Work instruction - Only one stretch of the data below is needed. Output the lines from the one with "q.val true runStreamRelease)" up to and including the one with "(waitReached s u r.val)", exactly as they stand.

Saved entries -

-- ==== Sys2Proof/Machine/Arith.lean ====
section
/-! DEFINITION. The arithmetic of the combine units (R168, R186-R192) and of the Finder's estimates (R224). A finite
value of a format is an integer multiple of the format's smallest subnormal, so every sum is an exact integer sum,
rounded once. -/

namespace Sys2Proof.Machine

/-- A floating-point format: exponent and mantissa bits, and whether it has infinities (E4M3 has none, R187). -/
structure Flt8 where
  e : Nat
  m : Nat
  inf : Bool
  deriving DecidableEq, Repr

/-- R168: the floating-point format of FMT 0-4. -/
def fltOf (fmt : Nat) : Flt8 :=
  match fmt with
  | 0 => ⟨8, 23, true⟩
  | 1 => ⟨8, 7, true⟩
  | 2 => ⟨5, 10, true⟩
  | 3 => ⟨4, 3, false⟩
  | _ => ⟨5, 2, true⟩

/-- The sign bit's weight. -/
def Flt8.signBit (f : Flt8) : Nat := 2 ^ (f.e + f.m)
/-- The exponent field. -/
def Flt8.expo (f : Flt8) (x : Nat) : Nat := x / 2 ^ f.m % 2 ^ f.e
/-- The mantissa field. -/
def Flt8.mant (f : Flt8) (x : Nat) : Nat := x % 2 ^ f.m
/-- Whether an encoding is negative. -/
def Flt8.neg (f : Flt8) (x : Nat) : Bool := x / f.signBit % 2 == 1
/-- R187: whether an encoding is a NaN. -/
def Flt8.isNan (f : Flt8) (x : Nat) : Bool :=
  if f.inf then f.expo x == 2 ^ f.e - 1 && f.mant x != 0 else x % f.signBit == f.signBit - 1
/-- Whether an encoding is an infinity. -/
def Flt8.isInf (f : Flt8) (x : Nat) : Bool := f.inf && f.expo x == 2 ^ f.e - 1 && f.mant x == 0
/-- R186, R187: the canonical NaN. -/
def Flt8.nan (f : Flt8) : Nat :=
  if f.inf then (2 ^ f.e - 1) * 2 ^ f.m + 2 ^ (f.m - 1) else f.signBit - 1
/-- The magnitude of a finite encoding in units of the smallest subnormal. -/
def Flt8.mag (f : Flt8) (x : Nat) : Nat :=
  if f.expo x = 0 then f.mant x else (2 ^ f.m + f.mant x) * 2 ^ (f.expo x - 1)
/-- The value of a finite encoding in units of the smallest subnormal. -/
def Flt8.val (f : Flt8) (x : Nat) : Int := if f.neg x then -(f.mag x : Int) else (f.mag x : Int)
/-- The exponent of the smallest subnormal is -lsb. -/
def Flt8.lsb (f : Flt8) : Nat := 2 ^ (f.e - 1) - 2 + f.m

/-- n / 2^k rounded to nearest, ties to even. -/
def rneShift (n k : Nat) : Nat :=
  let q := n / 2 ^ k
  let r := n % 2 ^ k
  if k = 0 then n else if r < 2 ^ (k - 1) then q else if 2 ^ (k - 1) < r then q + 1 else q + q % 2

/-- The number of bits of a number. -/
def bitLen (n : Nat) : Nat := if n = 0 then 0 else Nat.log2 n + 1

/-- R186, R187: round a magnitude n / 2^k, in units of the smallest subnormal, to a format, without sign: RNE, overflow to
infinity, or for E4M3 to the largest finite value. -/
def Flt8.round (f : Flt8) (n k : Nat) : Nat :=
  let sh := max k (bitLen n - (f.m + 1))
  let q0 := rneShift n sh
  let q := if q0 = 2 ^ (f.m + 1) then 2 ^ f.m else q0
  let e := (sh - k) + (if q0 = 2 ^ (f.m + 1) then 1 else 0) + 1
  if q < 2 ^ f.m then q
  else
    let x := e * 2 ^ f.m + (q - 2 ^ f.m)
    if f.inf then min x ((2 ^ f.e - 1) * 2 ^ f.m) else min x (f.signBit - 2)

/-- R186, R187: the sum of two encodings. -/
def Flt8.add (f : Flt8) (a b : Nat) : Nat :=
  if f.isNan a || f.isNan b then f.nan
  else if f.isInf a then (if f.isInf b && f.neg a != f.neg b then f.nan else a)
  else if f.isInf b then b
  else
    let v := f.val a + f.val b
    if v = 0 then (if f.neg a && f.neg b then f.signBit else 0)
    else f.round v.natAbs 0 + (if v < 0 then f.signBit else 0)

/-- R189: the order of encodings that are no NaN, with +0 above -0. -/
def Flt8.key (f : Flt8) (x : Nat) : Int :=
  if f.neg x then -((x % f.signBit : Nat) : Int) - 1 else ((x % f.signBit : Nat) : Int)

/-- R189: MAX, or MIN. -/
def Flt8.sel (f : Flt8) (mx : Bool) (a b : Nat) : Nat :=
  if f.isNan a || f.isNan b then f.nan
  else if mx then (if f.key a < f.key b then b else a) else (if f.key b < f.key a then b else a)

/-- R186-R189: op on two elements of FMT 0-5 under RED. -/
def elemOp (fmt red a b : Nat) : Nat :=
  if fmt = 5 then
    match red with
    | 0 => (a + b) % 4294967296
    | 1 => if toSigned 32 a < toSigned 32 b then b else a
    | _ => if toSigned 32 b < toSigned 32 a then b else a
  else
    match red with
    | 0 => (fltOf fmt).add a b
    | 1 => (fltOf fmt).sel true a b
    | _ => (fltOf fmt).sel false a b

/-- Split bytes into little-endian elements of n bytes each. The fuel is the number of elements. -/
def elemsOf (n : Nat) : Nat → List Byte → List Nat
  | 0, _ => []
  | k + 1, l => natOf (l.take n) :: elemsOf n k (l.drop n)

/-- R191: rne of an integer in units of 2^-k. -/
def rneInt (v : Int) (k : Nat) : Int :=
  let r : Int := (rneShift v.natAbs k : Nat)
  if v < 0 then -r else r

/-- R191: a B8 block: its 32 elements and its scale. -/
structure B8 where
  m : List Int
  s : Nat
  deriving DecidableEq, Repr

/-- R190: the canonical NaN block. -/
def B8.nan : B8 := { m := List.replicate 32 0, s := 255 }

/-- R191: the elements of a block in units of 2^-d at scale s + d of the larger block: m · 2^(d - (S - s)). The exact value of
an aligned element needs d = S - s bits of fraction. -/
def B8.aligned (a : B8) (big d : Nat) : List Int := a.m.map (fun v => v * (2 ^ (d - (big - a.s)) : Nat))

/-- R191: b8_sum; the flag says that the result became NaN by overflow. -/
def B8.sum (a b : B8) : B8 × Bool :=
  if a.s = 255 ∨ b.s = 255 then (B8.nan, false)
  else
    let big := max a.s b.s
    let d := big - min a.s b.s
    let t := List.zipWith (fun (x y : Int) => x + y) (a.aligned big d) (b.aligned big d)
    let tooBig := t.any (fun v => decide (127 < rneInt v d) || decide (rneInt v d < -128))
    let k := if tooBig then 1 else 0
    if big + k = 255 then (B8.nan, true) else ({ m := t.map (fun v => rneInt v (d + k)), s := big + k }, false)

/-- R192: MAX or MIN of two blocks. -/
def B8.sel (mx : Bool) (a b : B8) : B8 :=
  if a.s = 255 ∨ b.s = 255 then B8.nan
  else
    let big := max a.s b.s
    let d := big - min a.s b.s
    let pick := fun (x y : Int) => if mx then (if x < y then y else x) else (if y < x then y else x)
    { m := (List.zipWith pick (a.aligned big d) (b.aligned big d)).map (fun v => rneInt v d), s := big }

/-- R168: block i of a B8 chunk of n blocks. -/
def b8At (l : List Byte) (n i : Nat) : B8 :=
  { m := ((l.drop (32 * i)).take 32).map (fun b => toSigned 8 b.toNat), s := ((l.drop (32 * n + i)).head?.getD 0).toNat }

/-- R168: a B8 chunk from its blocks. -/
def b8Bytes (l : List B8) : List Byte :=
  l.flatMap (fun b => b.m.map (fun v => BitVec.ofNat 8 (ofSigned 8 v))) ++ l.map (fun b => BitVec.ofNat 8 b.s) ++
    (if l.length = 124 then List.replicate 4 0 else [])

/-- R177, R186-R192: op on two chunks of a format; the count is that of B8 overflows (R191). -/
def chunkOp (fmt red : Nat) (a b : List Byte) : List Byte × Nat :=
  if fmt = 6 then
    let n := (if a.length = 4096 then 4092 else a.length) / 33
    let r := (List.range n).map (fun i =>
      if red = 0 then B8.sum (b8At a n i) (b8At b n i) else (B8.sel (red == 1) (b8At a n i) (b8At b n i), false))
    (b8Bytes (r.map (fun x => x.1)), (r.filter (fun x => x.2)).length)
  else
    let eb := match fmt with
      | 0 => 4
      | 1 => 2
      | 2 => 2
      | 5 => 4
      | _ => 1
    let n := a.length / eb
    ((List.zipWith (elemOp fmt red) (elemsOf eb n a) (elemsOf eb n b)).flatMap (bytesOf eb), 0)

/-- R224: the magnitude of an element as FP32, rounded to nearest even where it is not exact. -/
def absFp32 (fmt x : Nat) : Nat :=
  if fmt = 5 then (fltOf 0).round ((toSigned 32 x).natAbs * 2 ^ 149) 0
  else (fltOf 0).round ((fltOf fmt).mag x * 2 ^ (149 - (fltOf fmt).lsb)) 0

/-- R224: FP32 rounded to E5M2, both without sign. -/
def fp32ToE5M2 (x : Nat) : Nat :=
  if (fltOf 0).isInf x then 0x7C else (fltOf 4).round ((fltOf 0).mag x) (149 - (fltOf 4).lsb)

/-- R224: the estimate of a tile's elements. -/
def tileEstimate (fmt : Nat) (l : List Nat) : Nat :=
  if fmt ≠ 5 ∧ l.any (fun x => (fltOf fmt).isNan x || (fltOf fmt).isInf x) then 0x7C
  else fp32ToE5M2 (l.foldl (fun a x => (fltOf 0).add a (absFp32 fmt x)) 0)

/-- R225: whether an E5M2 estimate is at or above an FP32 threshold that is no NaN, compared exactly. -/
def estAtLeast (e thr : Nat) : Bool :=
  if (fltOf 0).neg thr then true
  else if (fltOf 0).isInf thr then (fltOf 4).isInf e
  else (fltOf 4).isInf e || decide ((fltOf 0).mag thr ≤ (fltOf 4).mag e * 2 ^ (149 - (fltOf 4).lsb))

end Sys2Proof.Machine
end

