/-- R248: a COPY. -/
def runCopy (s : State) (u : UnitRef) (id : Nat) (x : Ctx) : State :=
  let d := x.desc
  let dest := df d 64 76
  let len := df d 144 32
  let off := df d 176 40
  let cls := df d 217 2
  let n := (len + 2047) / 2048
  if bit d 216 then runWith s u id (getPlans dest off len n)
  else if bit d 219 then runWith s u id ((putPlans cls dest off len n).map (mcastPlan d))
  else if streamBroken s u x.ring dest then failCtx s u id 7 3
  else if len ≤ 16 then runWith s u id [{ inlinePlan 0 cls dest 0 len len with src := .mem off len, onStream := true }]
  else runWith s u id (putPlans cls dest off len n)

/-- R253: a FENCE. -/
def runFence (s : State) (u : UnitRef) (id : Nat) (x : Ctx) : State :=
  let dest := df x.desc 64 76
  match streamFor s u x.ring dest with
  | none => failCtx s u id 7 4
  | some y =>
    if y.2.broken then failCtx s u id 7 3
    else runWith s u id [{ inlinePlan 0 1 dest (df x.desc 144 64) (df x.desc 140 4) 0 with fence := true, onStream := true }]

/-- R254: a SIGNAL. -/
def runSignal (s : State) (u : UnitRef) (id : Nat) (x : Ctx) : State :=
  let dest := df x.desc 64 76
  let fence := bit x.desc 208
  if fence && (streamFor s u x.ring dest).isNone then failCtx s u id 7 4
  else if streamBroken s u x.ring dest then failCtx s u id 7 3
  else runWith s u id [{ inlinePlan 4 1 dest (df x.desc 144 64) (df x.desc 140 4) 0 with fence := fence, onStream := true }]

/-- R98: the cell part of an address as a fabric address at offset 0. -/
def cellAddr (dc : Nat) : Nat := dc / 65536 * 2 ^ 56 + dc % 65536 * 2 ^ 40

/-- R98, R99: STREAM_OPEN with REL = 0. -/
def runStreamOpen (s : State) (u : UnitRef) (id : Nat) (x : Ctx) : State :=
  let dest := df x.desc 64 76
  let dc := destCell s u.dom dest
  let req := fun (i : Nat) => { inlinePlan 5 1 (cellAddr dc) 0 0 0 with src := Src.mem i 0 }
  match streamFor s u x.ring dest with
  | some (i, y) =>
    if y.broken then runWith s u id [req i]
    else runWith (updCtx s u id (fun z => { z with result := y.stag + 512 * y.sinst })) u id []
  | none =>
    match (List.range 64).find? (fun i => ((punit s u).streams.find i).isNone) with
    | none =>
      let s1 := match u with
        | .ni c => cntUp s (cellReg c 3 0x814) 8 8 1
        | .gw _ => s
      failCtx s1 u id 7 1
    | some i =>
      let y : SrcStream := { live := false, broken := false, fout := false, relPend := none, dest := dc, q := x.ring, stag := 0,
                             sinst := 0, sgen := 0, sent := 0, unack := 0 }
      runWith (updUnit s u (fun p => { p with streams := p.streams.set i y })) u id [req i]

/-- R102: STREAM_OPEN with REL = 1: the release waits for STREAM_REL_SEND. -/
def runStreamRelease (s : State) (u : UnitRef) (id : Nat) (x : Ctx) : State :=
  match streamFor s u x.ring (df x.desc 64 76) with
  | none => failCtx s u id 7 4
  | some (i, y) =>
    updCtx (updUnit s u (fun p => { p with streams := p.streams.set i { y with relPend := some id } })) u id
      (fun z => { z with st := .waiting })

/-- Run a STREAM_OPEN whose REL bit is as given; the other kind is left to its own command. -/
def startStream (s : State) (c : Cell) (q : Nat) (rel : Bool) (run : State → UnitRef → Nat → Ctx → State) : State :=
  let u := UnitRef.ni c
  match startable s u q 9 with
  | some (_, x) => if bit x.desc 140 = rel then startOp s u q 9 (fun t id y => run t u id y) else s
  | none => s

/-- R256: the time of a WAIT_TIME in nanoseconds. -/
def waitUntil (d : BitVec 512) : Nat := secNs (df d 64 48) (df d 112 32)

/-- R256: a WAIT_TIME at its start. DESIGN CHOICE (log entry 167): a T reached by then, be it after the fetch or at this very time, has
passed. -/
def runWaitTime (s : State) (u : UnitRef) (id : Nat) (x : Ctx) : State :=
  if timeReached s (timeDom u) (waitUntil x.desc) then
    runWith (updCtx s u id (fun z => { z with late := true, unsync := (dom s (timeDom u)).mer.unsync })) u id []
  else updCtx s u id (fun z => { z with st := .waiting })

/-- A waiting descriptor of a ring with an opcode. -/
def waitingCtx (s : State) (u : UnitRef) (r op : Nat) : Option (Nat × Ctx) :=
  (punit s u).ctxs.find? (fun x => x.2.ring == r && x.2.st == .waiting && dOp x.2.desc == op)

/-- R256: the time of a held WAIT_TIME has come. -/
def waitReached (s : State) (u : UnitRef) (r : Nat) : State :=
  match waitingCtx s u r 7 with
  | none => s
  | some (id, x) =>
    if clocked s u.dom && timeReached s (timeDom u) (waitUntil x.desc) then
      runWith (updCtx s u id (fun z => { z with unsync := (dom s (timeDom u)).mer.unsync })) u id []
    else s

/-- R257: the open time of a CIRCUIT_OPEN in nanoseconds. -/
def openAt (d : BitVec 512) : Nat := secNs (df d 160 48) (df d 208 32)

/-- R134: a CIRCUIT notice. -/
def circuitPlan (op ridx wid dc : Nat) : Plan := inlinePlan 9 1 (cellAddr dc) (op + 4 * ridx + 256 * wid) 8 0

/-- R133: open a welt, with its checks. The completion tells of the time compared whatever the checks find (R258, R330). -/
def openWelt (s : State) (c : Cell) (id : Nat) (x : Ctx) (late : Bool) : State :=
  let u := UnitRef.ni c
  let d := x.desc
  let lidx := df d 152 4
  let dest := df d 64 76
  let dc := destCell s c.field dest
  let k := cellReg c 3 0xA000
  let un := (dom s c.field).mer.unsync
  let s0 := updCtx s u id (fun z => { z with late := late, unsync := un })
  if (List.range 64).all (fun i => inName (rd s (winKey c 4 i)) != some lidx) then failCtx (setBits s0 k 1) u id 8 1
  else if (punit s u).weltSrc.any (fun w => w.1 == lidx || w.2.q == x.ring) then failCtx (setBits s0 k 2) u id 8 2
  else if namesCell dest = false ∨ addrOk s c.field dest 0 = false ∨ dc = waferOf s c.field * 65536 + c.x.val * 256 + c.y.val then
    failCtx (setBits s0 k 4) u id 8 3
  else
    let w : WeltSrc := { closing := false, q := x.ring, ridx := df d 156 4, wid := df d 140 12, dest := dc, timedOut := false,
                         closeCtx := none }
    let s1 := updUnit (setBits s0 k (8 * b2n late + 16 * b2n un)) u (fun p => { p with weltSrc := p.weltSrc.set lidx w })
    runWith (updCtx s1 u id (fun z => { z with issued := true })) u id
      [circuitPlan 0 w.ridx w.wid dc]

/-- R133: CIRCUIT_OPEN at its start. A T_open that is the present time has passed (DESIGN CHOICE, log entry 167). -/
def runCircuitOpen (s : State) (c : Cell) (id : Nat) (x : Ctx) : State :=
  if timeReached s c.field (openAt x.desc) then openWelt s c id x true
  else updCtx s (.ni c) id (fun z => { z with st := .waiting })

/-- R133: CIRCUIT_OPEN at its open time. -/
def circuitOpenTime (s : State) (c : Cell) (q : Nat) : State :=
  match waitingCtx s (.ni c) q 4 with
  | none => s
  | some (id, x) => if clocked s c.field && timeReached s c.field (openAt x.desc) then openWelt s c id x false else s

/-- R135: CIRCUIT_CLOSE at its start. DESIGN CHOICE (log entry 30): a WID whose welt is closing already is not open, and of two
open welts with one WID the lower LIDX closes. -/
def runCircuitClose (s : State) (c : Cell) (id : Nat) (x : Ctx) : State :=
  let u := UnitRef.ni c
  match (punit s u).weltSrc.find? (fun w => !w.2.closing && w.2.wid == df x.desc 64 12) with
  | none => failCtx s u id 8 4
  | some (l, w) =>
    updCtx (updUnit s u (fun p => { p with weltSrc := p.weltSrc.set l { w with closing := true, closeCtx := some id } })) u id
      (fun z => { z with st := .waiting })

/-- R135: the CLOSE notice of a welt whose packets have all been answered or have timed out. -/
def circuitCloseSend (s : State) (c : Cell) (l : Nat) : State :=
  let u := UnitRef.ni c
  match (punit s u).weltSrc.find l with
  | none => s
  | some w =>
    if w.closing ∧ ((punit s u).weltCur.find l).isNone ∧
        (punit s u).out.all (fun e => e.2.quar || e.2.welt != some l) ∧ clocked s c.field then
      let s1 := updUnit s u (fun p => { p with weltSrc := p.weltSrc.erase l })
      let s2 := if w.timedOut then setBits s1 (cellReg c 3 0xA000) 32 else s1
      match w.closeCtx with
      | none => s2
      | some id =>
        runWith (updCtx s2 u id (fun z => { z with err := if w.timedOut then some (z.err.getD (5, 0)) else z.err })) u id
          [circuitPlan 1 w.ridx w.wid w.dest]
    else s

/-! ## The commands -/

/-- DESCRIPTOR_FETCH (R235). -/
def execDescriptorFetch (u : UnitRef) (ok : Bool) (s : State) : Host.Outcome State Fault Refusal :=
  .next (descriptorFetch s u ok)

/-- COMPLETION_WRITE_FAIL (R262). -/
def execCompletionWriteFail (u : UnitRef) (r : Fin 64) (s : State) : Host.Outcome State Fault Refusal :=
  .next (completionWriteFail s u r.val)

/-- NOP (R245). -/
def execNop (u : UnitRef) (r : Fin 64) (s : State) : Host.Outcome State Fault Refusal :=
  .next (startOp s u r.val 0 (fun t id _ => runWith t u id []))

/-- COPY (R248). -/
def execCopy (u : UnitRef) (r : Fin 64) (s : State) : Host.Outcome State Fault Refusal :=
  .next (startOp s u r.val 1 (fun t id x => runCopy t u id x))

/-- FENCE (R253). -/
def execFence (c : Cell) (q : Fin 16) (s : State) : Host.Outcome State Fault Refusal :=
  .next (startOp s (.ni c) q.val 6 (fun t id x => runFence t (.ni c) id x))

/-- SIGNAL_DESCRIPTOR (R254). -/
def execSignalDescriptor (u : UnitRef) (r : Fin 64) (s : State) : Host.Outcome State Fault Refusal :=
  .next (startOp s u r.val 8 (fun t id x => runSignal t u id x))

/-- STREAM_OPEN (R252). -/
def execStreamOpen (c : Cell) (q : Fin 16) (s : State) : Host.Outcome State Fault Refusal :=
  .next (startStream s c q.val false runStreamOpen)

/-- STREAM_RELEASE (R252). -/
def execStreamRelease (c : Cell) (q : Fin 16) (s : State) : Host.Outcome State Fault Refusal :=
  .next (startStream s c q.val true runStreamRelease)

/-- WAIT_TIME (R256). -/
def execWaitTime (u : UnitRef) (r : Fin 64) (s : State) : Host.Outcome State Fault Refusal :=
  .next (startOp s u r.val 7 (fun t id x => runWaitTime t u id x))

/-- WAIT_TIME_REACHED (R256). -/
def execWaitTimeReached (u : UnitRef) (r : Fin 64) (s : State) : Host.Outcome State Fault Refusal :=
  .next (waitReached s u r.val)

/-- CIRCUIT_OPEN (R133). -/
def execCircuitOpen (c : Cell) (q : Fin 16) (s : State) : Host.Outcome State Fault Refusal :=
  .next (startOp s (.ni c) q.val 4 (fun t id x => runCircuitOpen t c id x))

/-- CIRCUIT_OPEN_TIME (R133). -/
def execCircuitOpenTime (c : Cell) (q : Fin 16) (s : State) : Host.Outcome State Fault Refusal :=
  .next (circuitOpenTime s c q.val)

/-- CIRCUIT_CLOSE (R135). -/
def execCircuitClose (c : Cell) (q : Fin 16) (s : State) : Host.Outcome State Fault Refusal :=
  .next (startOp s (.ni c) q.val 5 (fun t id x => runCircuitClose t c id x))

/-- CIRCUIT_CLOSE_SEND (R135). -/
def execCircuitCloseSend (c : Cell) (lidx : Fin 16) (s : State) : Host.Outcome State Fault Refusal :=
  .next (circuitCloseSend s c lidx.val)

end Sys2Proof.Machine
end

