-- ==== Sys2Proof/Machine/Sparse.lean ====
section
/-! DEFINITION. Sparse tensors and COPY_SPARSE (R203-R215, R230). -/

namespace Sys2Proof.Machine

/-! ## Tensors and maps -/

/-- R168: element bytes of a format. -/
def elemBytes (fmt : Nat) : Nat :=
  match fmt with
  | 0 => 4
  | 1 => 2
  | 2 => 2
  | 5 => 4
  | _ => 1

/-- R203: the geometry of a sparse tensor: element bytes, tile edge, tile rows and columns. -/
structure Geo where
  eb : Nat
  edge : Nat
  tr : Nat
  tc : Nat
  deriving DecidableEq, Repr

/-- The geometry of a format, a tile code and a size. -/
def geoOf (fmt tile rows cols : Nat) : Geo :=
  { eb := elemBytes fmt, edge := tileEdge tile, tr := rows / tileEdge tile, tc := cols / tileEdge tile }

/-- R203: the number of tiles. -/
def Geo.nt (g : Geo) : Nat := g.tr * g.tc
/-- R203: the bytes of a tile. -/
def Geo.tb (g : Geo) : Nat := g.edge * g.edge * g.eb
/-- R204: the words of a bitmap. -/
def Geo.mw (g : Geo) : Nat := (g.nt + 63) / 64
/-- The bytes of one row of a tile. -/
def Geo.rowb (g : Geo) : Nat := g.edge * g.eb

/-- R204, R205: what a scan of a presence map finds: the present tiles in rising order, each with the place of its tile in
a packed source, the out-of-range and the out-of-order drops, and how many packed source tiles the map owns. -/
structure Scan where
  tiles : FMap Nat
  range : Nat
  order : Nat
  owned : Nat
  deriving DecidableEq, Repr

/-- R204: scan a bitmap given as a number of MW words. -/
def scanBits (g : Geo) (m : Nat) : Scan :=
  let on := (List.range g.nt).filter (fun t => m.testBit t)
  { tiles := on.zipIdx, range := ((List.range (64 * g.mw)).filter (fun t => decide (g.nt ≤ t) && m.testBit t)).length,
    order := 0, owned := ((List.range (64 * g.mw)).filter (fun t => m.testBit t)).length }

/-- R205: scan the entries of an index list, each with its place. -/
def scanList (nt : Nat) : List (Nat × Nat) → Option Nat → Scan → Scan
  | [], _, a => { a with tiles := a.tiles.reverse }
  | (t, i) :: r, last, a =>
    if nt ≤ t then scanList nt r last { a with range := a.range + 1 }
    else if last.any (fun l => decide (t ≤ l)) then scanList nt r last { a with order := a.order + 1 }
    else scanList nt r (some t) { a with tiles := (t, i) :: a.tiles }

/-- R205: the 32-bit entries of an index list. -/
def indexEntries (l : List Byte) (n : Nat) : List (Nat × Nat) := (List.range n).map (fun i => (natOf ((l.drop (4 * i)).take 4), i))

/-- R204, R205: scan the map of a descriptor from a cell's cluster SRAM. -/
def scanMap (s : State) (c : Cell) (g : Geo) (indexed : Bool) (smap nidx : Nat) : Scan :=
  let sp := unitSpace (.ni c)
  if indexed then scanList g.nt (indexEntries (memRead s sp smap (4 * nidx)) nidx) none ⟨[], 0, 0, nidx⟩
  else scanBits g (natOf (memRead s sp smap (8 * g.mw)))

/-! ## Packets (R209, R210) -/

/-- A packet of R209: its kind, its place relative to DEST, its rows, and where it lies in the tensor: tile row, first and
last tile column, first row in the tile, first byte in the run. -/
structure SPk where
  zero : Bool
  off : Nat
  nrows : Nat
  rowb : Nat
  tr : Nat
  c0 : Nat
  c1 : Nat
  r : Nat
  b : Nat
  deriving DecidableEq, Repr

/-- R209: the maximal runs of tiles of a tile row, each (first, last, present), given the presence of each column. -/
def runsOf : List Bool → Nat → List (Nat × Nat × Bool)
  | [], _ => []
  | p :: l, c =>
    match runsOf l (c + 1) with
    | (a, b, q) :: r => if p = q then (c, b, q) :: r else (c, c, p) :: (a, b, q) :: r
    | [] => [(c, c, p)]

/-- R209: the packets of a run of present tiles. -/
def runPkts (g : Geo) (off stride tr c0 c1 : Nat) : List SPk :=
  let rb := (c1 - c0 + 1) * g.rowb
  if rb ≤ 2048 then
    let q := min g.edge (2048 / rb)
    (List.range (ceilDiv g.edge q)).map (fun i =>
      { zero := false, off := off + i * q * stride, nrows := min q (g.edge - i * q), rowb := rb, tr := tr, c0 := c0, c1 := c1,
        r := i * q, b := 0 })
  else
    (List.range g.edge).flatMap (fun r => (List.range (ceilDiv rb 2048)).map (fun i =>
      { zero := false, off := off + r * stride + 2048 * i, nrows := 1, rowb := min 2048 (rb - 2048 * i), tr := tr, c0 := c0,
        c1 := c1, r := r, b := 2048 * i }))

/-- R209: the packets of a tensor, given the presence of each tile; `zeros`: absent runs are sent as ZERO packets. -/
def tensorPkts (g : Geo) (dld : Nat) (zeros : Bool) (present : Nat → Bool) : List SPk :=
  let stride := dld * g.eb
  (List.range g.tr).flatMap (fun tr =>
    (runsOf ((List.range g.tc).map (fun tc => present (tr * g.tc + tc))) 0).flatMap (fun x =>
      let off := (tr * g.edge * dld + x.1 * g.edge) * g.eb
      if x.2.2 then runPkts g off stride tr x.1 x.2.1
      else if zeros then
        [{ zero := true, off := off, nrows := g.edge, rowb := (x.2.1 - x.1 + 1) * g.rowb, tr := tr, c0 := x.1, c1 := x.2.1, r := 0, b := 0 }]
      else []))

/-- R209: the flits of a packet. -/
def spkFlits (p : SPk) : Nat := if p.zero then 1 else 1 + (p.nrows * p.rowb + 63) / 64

Exercise output -
  .next (startStream s c q.val true runStreamRelease)

/-- WAIT_TIME (R256). -/
def execWaitTime (u : UnitRef) (r : Fin 64) (s : State) : Host.Outcome State Fault Refusal :=
  .next (startOp s u r.val 7 (fun t id x => runWaitTime t u id x))

/-- WAIT_TIME_REACHED (R256). -/
def execWaitTimeReached (u : UnitRef) (r : Fin 64) (s : State) : Host.Outcome State Fault Refusal :=
  .next (waitReached s u r.val)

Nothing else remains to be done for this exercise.